▶ PROMPT
Restate each entry shown beneath this instruction, keeping its wording intact.

▶ DATA UNDER STUDY

/-- A discarded frame sets the port's last result to FRAME and raises FRAME_DISCARDED in that port alone; a STAGE_SHED_LIST
that ends before the outlets its count promises is one; an unknown request code is answered UNKNOWN; an empty frame
leaves every state of the port as it was, its progress over. -/
def Obligations.DiscardedUnknownAndEmptyFrames : Prop :=
  ∀ (p : Port) (s : State), s.role p ≠ .disabled →
    (exec (.frameDiscard p .selectRises) s =
        .next (s.answer p .frame fun q => { q with notices := q.notices ||| Notice.frameDiscarded.bit }))
    ∧ (∀ tenant count outlets, count.toNat ≤ 16 → outlets.length < count.toNat →
        exec (.stageShedList p .selectRises tenant count outlets) s = exec (.frameDiscard p .selectRises) s)
    ∧ (∀ code, code ∉ requestCodes → exec (.unknownRequest p .selectRises code) s = .next (s.refuse p .unknown))
    ∧ exec (.emptyFrame p .selectRises) s =
        .next { s with ports := s.ports.modify p fun q => { q with frame := none } }

/-- A frame's bytes and its command agree: every well-formed request, at every value of its arguments, is what a frame
of its bytes decodes to, with any bytes clocked in after its full length ignored; off a byte boundary it is
discarded. A frame that ends within its request's fixed arguments, or within the variable part they promise, is
discarded, at every length short of the request's. The table of commands gives no bits: the two functions are the
model's own over Table 11-3 (log entry 31). -/
def Obligations.FrameBytesDecodeToTheirRequest : Prop :=
  (∀ (i : Instr) (p : Port) (lock whole : Bool) (bytes extra : List Byte), i.wf = true → encodeFrame i = some bytes →
      bytes ≠ [] →
      decodeFrame p true lock whole (bytes ++ extra) = i.asFrame p lock whole
        ∧ decodeFrame p false lock whole (bytes ++ extra) = .frameDiscard p .selectRises)
  ∧ (∀ (i : Instr) (p : Port) (lock whole : Bool) (bytes : List Byte) (n : Nat), i.wf = true →
        encodeFrame i = some bytes → 0 < n → n < bytes.length →
        decodeFrame p true lock whole (bytes.take n) = .frameDiscard p .selectRises)

/-- A request that its port's role does not allow is refused with ROLE and changes nothing but the last result, and for
SEAL_AMENDMENT the CONFIG_LOCK level that the command carries (the model's choice, log entry 7): the amendment,
curtailment and early close requests of a port that is not a facility port, and SUBSCRIBE RETAIN and ACK_RECORDS of a
viewer. -/
def Obligations.RoleGateRefusesRequests : Prop :=
  ∀ (c : Instr) (p : Port) (s : State), s.role p ≠ .disabled →
    (s.role p ≠ .facility →
      (c ∈ [Instr.openAmendment p .selectRises, .takeoverAmendment p .selectRises, .recallSealed p .selectRises,
          .discardAmendment p .selectRises, .endInterval p .selectRises]
        ∨ (∃ i, c = .restoreTenant p .selectRises i) ∨ (∃ o a, c = .setOutlet p .selectRises o a)
        ∨ (∃ i a k l q r h d y x, c = .stageTenant p .selectRises i a k l q r h d y x)
        ∨ (∃ n o f l i, c = .stageWindow p .selectRises n o f l i)
        ∨ (∃ i n os, c = .stageShedList p .selectRises i n os ∧ c.wf = true)
        ∨ (∃ m u f, c = .stageModule p .selectRises m u f) ∨ (∃ t l k, c = .stageTiming p .selectRises t l k)) →
      exec c s = .next (s.refuse p .role))
    ∧ (s.role p ≠ .facility → ∀ t lock, exec (.sealAmendment p .selectRises t lock) s =
        .next ((s.lockAt lock).refuse p .role))
    ∧ (s.role p = .viewer → (c = .subscribe p .selectRises 2 ∨ ∃ q, c = .ackRecords p .selectRises q) →
      exec c s = .next (s.refuse p .role))

/-! ### Reads -/

/-- A read keeps the response of its snapshot: once the snapshot is taken, the response and the last result recorded when
select rises are those of the snapshot, whatever the part did meanwhile to anything but the port's own role, frame and
response; and a whole frame in one command gives the same as its snapshot followed by its rise (the moments of a frame are
the model's operand, log entry 6). The port clocks out its status, 0xFF for every argument byte, the response, and 0xFF
from then on, which also stands in place of a refused read's response. For every read with its checks: READ_TENANT and
READ_COMPLIANCE in and outside a close, every index, and both views of READ_CONFIG. -/
def Obligations.ReadKeepsItsSnapshot : Prop :=
  ∀ (p : Port) (s : State), s.role p ≠ .disabled → (s.ports.get p).frame = none →
    let keeps (read : ReadMoment → Instr) (arguments : Nat) (form : Result × List Byte) : Prop :=
      let reply := if form.1 = .ok then form.2 else []
      let sent (k : Nat) : Option Byte := some (if k < arguments then 0xFF else reply.getD (k - arguments) 0xFF)
      ∃ t, exec (read .snapshot) s = .next t
        ∧ exec (read .selectRises) s = exec (read .selectRises) t
        ∧ t.dataOut p arguments 0 = some (s.statusByte p) ∧ (∀ k, t.dataOut p arguments (k + 1) = sent k)
        ∧ ∀ u : State, u.role p = s.role p → (u.ports.get p).frame = (t.ports.get p).frame →
          (u.ports.get p).reply = (t.ports.get p).reply →
          (∀ k, u.dataOut p arguments (k + 1) = sent k)
          ∧ ∃ v, exec (read .selectRises) u = .next v ∧ (v.ports.get p).result = form.1
            ∧ (v.ports.get p).reply = reply ∧ (v.ports.get p).frame = none
    keeps (.identify p) 0 (.ok, s.identifyReply) ∧ keeps (.readPort p) 0 (.ok, s.portReply p)
    ∧ keeps (.readSealReport p) 0 (.ok, s.sealReportReply) ∧ keeps (.readQueue p) 0 (.ok, s.queueReply)
    ∧ keeps (.readCompliance p) 0 (if s.closing then (.busy, []) else (.ok, s.complianceReply))
    ∧ (∀ index, keeps (.readTenant p · index) 1 (State.tenantForm index s))
    ∧ (∀ i : TenantId, s.closing = false → State.tenantForm (BitVec.ofNat 8 i.val) s = (.ok, s.tenantReply i))
    ∧ (∀ outlet, keeps (.readOutlet p · outlet) 2 (State.outletForm outlet s))
    ∧ (∀ index, keeps (.readModule p · index) 1 (State.moduleForm index s))
    ∧ ∀ view lock, keeps (.readConfig p · view lock) 1 (State.configForm p view (s.lockAt lock))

▶ WRITTEN REPLY
/-- A discarded frame sets the port's last result to FRAME and raises FRAME_DISCARDED in that port alone; a STAGE_SHED_LIST
that ends before the outlets its count promises is one; an unknown request code is answered UNKNOWN; an empty frame
leaves every state of the port as it was, its progress over. -/
def Obligations.DiscardedUnknownAndEmptyFrames : Prop :=
  ∀ (p : Port) (s : State), s.role p ≠ .disabled →
    (exec (.frameDiscard p .selectRises) s =
        .next (s.answer p .frame fun q => { q with notices := q.notices ||| Notice.frameDiscarded.bit }))
    ∧ (∀ tenant count outlets, count.toNat ≤ 16 → outlets.length < count.toNat →
        exec (.stageShedList p .selectRises tenant count outlets) s = exec (.frameDiscard p .selectRises) s)
    ∧ (∀ code, code ∉ requestCodes → exec (.unknownRequest p .selectRises code) s = .next (s.refuse p .unknown))
    ∧ exec (.emptyFrame p .selectRises) s =
        .next { s with ports := s.ports.modify p fun q => { q with frame := none } }

/-- A frame's bytes and its command agree: every well-formed request, at every value of its arguments, is what a frame
of its bytes decodes to, with any bytes clocked in after its full length ignored; off a byte boundary it is
discarded. A frame that ends within its request's fixed arguments, or within the variable part they promise, is
discarded, at every length short of the request's. The table of commands gives no bits: the two functions are the
model's own over Table 11-3 (log entry 31). -/
def Obligations.FrameBytesDecodeToTheirRequest : Prop :=
  (∀ (i : Instr) (p : Port) (lock whole : Bool) (bytes extra : List Byte), i.wf = true → encodeFrame i = some bytes →
      bytes ≠ [] →
      decodeFrame p true lock whole (bytes ++ extra) = i.asFrame p lock whole
        ∧ decodeFrame p false lock whole (bytes ++ extra) = .frameDiscard p .selectRises)
  ∧ (∀ (i : Instr) (p : Port) (lock whole : Bool) (bytes : List Byte) (n : Nat), i.wf = true →
        encodeFrame i = some bytes → 0 < n → n < bytes.length →
        decodeFrame p true lock whole (bytes.take n) = .frameDiscard p .selectRises)

/-- A request that its port's role does not allow is refused with ROLE and changes nothing but the last result, and for
SEAL_AMENDMENT the CONFIG_LOCK level that the command carries (the model's choice, log entry 7): the amendment,
curtailment and early close requests of a port that is not a facility port, and SUBSCRIBE RETAIN and ACK_RECORDS of a
viewer. -/
def Obligations.RoleGateRefusesRequests : Prop :=
  ∀ (c : Instr) (p : Port) (s : State), s.role p ≠ .disabled →
    (s.role p ≠ .facility →
      (c ∈ [Instr.openAmendment p .selectRises, .takeoverAmendment p .selectRises, .recallSealed p .selectRises,
          .discardAmendment p .selectRises, .endInterval p .selectRises]
        ∨ (∃ i, c = .restoreTenant p .selectRises i) ∨ (∃ o a, c = .setOutlet p .selectRises o a)
        ∨ (∃ i a k l q r h d y x, c = .stageTenant p .selectRises i a k l q r h d y x)
        ∨ (∃ n o f l i, c = .stageWindow p .selectRises n o f l i)
        ∨ (∃ i n os, c = .stageShedList p .selectRises i n os ∧ c.wf = true)
        ∨ (∃ m u f, c = .stageModule p .selectRises m u f) ∨ (∃ t l k, c = .stageTiming p .selectRises t l k)) →
      exec c s = .next (s.refuse p .role))
    ∧ (s.role p ≠ .facility → ∀ t lock, exec (.sealAmendment p .selectRises t lock) s =
        .next ((s.lockAt lock).refuse p .role))
    ∧ (s.role p = .viewer → (c = .subscribe p .selectRises 2 ∨ ∃ q, c = .ackRecords p .selectRises q) →
      exec c s = .next (s.refuse p .role))

/-! ### Reads -/

/-- A read keeps the response of its snapshot: once the snapshot is taken, the response and the last result recorded when
select rises are those of the snapshot, whatever the part did meanwhile to anything but the port's own role, frame and
response; and a whole frame in one command gives the same as its snapshot followed by its rise (the moments of a frame are
the model's operand, log entry 6). The port clocks out its status, 0xFF for every argument byte, the response, and 0xFF
from then on, which also stands in place of a refused read's response. For every read with its checks: READ_TENANT and
READ_COMPLIANCE in and outside a close, every index, and both views of READ_CONFIG. -/
def Obligations.ReadKeepsItsSnapshot : Prop :=
  ∀ (p : Port) (s : State), s.role p ≠ .disabled → (s.ports.get p).frame = none →
    let keeps (read : ReadMoment → Instr) (arguments : Nat) (form : Result × List Byte) : Prop :=
      let reply := if form.1 = .ok then form.2 else []
      let sent (k : Nat) : Option Byte := some (if k < arguments then 0xFF else reply.getD (k - arguments) 0xFF)
      ∃ t, exec (read .snapshot) s = .next t
        ∧ exec (read .selectRises) s = exec (read .selectRises) t
        ∧ t.dataOut p arguments 0 = some (s.statusByte p) ∧ (∀ k, t.dataOut p arguments (k + 1) = sent k)
        ∧ ∀ u : State, u.role p = s.role p → (u.ports.get p).frame = (t.ports.get p).frame →
          (u.ports.get p).reply = (t.ports.get p).reply →
          (∀ k, u.dataOut p arguments (k + 1) = sent k)
          ∧ ∃ v, exec (read .selectRises) u = .next v ∧ (v.ports.get p).result = form.1
            ∧ (v.ports.get p).reply = reply ∧ (v.ports.get p).frame = none
    keeps (.identify p) 0 (.ok, s.identifyReply) ∧ keeps (.readPort p) 0 (.ok, s.portReply p)
    ∧ keeps (.readSealReport p) 0 (.ok, s.sealReportReply) ∧ keeps (.readQueue p) 0 (.ok, s.queueReply)
    ∧ keeps (.readCompliance p) 0 (if s.closing then (.busy, []) else (.ok, s.complianceReply))
    ∧ (∀ index, keeps (.readTenant p · index) 1 (State.tenantForm index s))
    ∧ (∀ i : TenantId, s.closing = false → State.tenantForm (BitVec.ofNat 8 i.val) s = (.ok, s.tenantReply i))
    ∧ (∀ outlet, keeps (.readOutlet p · outlet) 2 (State.outletForm outlet s))
    ∧ (∀ index, keeps (.readModule p · index) 1 (State.moduleForm index s))
    ∧ ∀ view lock, keeps (.readConfig p · view lock) 1 (State.configForm p view (s.lockAt lock))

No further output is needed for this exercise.